We had a problem that since vmstat_work work item was using system_wq,
vmstat_work work item was not processed (i.e. vmstat_update() was not called) if
kworker was looping inside memory allocator without calling schedule_timeout_*()
due to disk_events_workfn() doing GFP_NOIO allocation).

----------
[ 271.579276] MemAlloc: kworker/0:56(7399) gfp=0x2400000 order=0 delay=129294
[ 271.581237] ffff88007c78fa08 ffff8800778f8c80 ffff88007c790000 ffff8800778f8c80
[ 271.583329] 0000000002400000 0000000000000000 ffff8800778f8c80 ffff88007c78fa20
[ 271.585391] ffffffff8162aa9d 0000000000000001 ffff88007c78fa30 ffffffff8162aac7
[ 271.587463] Call Trace:
[ 271.588512] [<ffffffff8162aa9d>] preempt_schedule_common+0x18/0x2b
[ 271.590243] [<ffffffff8162aac7>] _cond_resched+0x17/0x20
[ 271.591830] [<ffffffff8111fafe>] __alloc_pages_nodemask+0x64e/0xcc0
[ 271.593561] [<ffffffff8116a3b2>] ? __kmalloc+0x22/0x190
[ 271.595119] [<ffffffff81160ce7>] alloc_pages_current+0x87/0x110
[ 271.596778] [<ffffffff812e95f4>] bio_copy_kern+0xc4/0x180
[ 271.598342] [<ffffffff810a6a00>] ? wait_woken+0x80/0x80
[ 271.599878] [<ffffffff812f25f0>] blk_rq_map_kern+0x70/0x130
[ 271.601481] [<ffffffff812ece35>] ? blk_get_request+0x75/0xe0
[ 271.603100] [<ffffffff814433fd>] scsi_execute+0x12d/0x160
[ 271.604657] [<ffffffff81443524>] scsi_execute_req_flags+0x84/0xf0
[ 271.606339] [<ffffffffa01db742>] sr_check_events+0xb2/0x2a0 [sr_mod]
[ 271.608141] [<ffffffff8109cbfc>] ? set_next_entity+0x6c/0x6a0
[ 271.609830] [<ffffffffa01cf163>] cdrom_check_events+0x13/0x30 [cdrom]
[ 271.611610] [<ffffffffa01dbb85>] sr_block_check_events+0x25/0x30 [sr_mod]
[ 271.613429] [<ffffffff812fc7eb>] disk_check_events+0x5b/0x150
[ 271.615065] [<ffffffff812fc8f1>] disk_events_workfn+0x11/0x20
[ 271.616699] [<ffffffff810827c5>] process_one_work+0x135/0x310
[ 271.618321] [<ffffffff81082abb>] worker_thread+0x11b/0x4a0
[ 271.620018] [<ffffffff810829a0>] ? process_one_work+0x310/0x310
[ 271.622022] [<ffffffff81087e53>] kthread+0xd3/0xf0
[ 271.623533] [<ffffffff81087d80>] ? kthread_create_on_node+0x1a0/0x1a0
[ 271.625487] [<ffffffff8162f09f>] ret_from_fork+0x3f/0x70
[ 271.627175] [<ffffffff81087d80>] ? kthread_create_on_node+0x1a0/0x1a0
----------

Even if you use printk_wq with WQ_MEM_RECLAIM for printing_work work item,
printing_work_func() will not be called until current work item calls
schedule_timeout_*(). That will be an undesirable random delay. If you use
a dedicated kernel thread rather than a dedicated workqueue with WQ_MEM_RECLAIM,
we can avoid this random delay.

> > > +static void printing_work_func(struct work_struct *work)
> > > +{
> > > + console_lock();
> > > + console_unlock();
> > > +}
> >
> > Is this safe?

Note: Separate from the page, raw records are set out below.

-- ==== Sys2Proof/WellFormed.lean ====
section
/-! DEFINITION. Well-formed instructions: what the parser's own checks of one line guarantee of its operands
(30_encoding.md R313 to R319, R334), with the key-name sets as an argument. -/

namespace Sys2Proof

/-- A pin descriptor with the depth its kind has: an indirect pin has `k >= 1` (R313). -/
def PinRef.wf : PinRef → Bool
  | .direct _ => true
  | .ind _ k => decide (1 ≤ k)

/-- Whether a slot can hold an operand: identifiers are identifiers (R318, R334), a key belongs to the slot's set,
and a name does not, since it would have been read as a key or a mode (R319). -/
def Slot.admits (k : KeyNames) (slot : Slot) (o : Operand) : Bool :=
  match o with
  | .reg _ => true
  | .pin p => p.wf
  | .num _ => true
  | .name s =>
    Lexer.isIdent s && !(k.ofSlot slot).contains s && !(slot == .bm && (batchModeNamed s).isSome)
  | .key s => Lexer.isIdent s && (k.ofSlot slot).contains s
  | .mode _ => true
  | .newName s => Lexer.isIdent s

/-- Every operand is one that its slot can hold. -/
def Instr.wf (k : KeyNames) (i : Instr) : Bool :=
  (i.slots.zip i.operands).all fun (slot, o) => slot.admits k o

end Sys2Proof
end

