-- ==== Sys2Proof/Decode.lean ====
section
/-! DEFINITION. Decoding one source line into an instruction (30_encoding.md R303, R304, R314, R319, R330 to
R335), and the encoder that writes an instruction's line. IC10 has no binary form: the bytes of an instruction
are the bytes of its line (DESIGN CHOICE, log 2). -/

namespace Sys2Proof

namespace Decoder

open Lexer

/-- What the parser knows besides the line: the key-name sets, and the category of every name bound in the program
text (R333); none to take every name as bound. -/
structure Ctx where
  keys : KeyNames
  cats : Option (List (Ident × Category))
  deriving DecidableEq, Repr

/-- The check of a name in a slot that accepts the given categories (R333). -/
def checkName (ctx : Ctx) (accepted : List Category) (s : Ident) : Except ParseKind Operand :=
  match ctx.cats with
  | none => .ok (.name s)
  | some cs =>
    match cs.lookup s with
    | none => .error .unresolvedName
    | some c => if accepted.contains c then .ok (.name s) else .error .arityMismatch

/-- A token in a VAL slot (R314, R332, R333). -/
def valOperand (ctx : Ctx) : Token → Except ParseKind Operand
  | .reg r => .ok (.reg r)
  | .num v => .ok (.num v)
  | .const v => .ok (.num v)
  | .ident s => checkName ctx [.aliasToReg, .constant, .label] s
  | .pin _ => .error .arityMismatch
  | .malformed => .error .malformedOperand

/-- A token in a key slot: a name of the slot's set is a key, anything else is read as for a VAL slot (R319). -/
def keyOperand (ctx : Ctx) (names : List Ident) : Token → Except ParseKind Operand
  | .ident s => if names.contains s then .ok (.key s) else valOperand ctx (.ident s)
  | t => valOperand ctx t

/-- A token in a BM slot (R319). -/
def modeOperand (ctx : Ctx) : Token → Except ParseKind Operand
  | .ident s =>
    match batchModeNamed s with
    | some m => .ok (.mode m)
    | none => valOperand ctx (.ident s)
  | t => valOperand ctx t

/-- A token in a slot of each kind (R314, R319, R331 to R335). -/
def slotOperand (ctx : Ctx) (slot : Slot) (t : Token) : Except ParseKind Operand :=
  match slot with
  | .val => valOperand ctx t
  | .lt | .slt | .rm => keyOperand ctx (ctx.keys.ofSlot slot) t
  | .bm => modeOperand ctx t
  | .reg =>
    match t with
    | .reg r => .ok (.reg r)
    | .ident s => checkName ctx [.aliasToReg] s
    | .malformed => .error .malformedOperand
    | _ => .error .arityMismatch
  | .pin =>
    match t with
    | .pin p => .ok (.pin p)
    | .ident s => checkName ctx [.aliasToPin] s
    | .malformed => .error .malformedOperand
    | _ => .error .arityMismatch
  | .newName =>
    match t with
    | .ident s => .ok (.newName s)
    | .num _ => .error .arityMismatch
    | _ => .error .malformedOperand
  | .target =>
    match t with
    | .reg r => .ok (.reg r)
    | .pin p => .ok (.pin p)
    | .malformed => .error .malformedOperand
    | _ => .error .arityMismatch
  | .num =>
    match t with
    | .num v => .ok (.num v)
    | .const v => .ok (.num v)
    | .malformed => .error .malformedOperand
    | _ => .error .arityMismatch

/-- The operands of a line, left to right; the first refused token decides the error and its column (R336). -/
def slotOperands (ctx : Ctx) : List Slot → List (Nat × List Byte) → Except (ParseKind × Nat) (List Operand)
  | slot :: slots, (col, t) :: rest =>
    match slotOperand ctx slot (lex t) with
    | .error e => .error (e, col)
    | .ok o =>
      match slotOperands ctx slots rest with
      | .error e => .error e
      | .ok os => .ok (o :: os)
  | _, _ => .ok []

/-- The name of a label token: the byte shape of an identifier and then `:` (R303; log 22). -/
def labelName (t : List Byte) : Option Ident :=
  if t.getLast? = some 0x3A#8 ∧ identShape t.dropLast then some t.dropLast else none

/-- The row of a mnemonic token, whatever its case (R304). -/
def rowOf (t : List Byte) : Option OpRow :=
  let m := t.map toLower
  if m.isEmpty then none else opcodeTable.find? (·.mnemonic == m)

/-- Classify and decode the tokens of a line (R303). -/
def decodeTokens (ctx : Ctx) : List (Nat × List Byte) → Except (ParseKind × Nat) Line
  | [] => .ok .empty
  | (col, t) :: rest =>
    match labelName t with
    | some name =>
      if isIdent name then
        match rest with
        | [] => .ok (.label name col)
        | (extra, _) :: _ => .error (.malformedOperand, extra)
      else .error (.malformedOperand, col)
    | none =>
      match rowOf t with
      | none => .error (.unknownInstruction, col)
      | some row =>
        if rest.length = row.slots.length then
          match slotOperands ctx row.slots rest with
          | .error e => .error e
          | .ok ops =>
            match row.build ops with
            | some i => .ok (.op i (rest.map (·.1)))
            | none => .error (.malformedOperand, col)
        else .error (.arityMismatch, col)

/-- Decode a source line. -/
def decodeLine (ctx : Ctx) (line : List Byte) : Except (ParseKind × Nat) Line :=
  decodeTokens ctx (tokenize line)

end Decoder

/-- The instruction a line holds: the empty line and a label line are the no-operation (R303, R1000). -/
def Line.instr : Line → Instr
  | .empty => .nop
  | .label _ _ => .nop
  | .op i _ => i

/-- Decode one line by itself: every name is taken as bound somewhere in the program, which the load checks
(R333). Total on any bytes; a refusal names the parse error and its column. -/
def decode (keys : KeyNames) (line : List Byte) : Except (ParseKind × Nat) Instr :=
  (Decoder.decodeLine ⟨keys, none⟩ line).map Line.instr

/-- The bytes of a table word: bit 0 is the least significant bit of the first byte; the zero bytes above the line
are padding, no part of it (log 2). -/
def wordBytes (nbits w : Nat) : List Byte :=
  (((List.range (nbits / 8)).map fun i => BitVec.ofNat 8 (w / 2 ^ (8 * i))).reverse.dropWhile (· == 0#8)).reverse

/-- The instruction the decoder reads from the line whose bytes are `w`'s, under the key names of power-on. -/
def decodeTableWord (nbits w : Nat) : Option Instr :=
  match decode Config.params.keyNames (wordBytes nbits w) with
  | .ok i => some i
  | .error _ => none

/-! ### The encoder -/

namespace Encoder

/-- The decimal digits of a number, in front of `acc`; `fuel` bounds their count. -/
def digitsInto : Nat → Nat → List Byte → List Byte
  | 0, _, acc => acc
  | fuel + 1, n, acc =>
    let d := BitVec.ofNat 8 (0x30 + n % 10)
    if n < 10 then d :: acc else digitsInto fuel (n / 10) (d :: acc)

/-- A natural number in decimal. -/
def natText (n : Nat) : List Byte := digitsInto (n.log2 + 1) n []

/-- A register token (R315). -/
def regText : Reg → List Byte
  | .gpr n k => List.replicate (k + 1) 0x72#8 ++ natText n.val
  | .sp => bytes "sp"
  | .ra => bytes "ra"

/-- A pin token (R316). -/
def pinText : PinRef → List Byte
  | .direct (.d p) => 0x64#8 :: natText p.val
  | .direct .db => bytes "db"
  | .ind n k => 0x64#8 :: (List.replicate k 0x72#8 ++ natText n.val)

/-- A literal that R317 reads back as exactly this datum: an integer in full, any other finite datum
`sig * 2^-j` as `sig * 5^j` with the exponent `-j`. -/
def numText : F64 → List Byte
  | .nan => bytes "nan"
  | .inf s => if s then bytes "ninf" else bytes "pinf"
  | .fin s e f =>
    let magnitude :=
      if F64.units e f % F64.unitsPerOne = 0 then natText (F64.units e f / F64.unitsPerOne)
      else
        let j := 1074 - F64.scale e
        natText (F64.sig e f * 5 ^ j) ++ bytes "e-" ++ natText j
    if s then 0x2D#8 :: magnitude else magnitude

/-- The token of an operand descriptor. -/
def operandText : Operand → List Byte
  | .reg r => regText r
  | .pin p => pinText p
  | .num v => numText v
  | .name s => s
  | .key s => s
  | .mode m => m.spelling
  | .newName s => s

end Encoder

/-- The source line of an instruction (R370): its mnemonic and its operands, separated by single spaces. -/
def encode (i : Instr) : List Byte :=
  i.mnemonic ++ (i.operands.map fun o => 0x20#8 :: Encoder.operandText o).flatten

/-- An instruction's line as a table word: its length in bits and its bytes as one number. -/
def encodeWord (i : Instr) : Nat × Nat :=
  let line := encode i
  (8 * line.length, line.foldr (fun b n => 256 * n + b.toNat) 0)

end Sys2Proof
end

If somebody invokes the OOM killer between console_lock()
> > and console_unlock(), won't this cause OOM killer messages not printed?
>
> if you mean something like
>
> console_lock();
> for (...) {
> do_foo() {
> ...
> pr_err(" ... foo message ...\n");
> ...
> }
> }
> console_unlock();
>
> then yes, nothing will be printed until that process executes console_unlock(),
> because it's console_unlock() that pushes the messages to console drivers.

Yes, I meant a sequence like

console_lock();
ptr = kmalloc(GFP_KERNEL);
kfree(ptr);
console_unlock();

and kmalloc() prints OOM killer messages rather than failing that allocation.
Are we sure that there is no such usage?